Report the count of lines below that include "Host", without any other text.

_____

/-- PAIR_REHEARSE_TIMER (R385). -/
def execPairRehearseTimer (s : State) : Host.Outcome State Fault Refusal :=
  effect true s (s.pairRehearseTimer)

/-- PAIR_RESYNC (R388). -/
def execPairResync (d : CmdDesc) (s : State) : Host.Outcome State Fault Refusal :=
  effect (d.wf) s (s.pairResync d)

/-- PAIR_CB_SET (R374). -/
def execPairCbSet (d : CmdDesc) (s : State) : Host.Outcome State Fault Refusal :=
  effect (d.wf) s (s.pairCbSet d)

end Sys2Proof.Machine
end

_____

## Answer below
3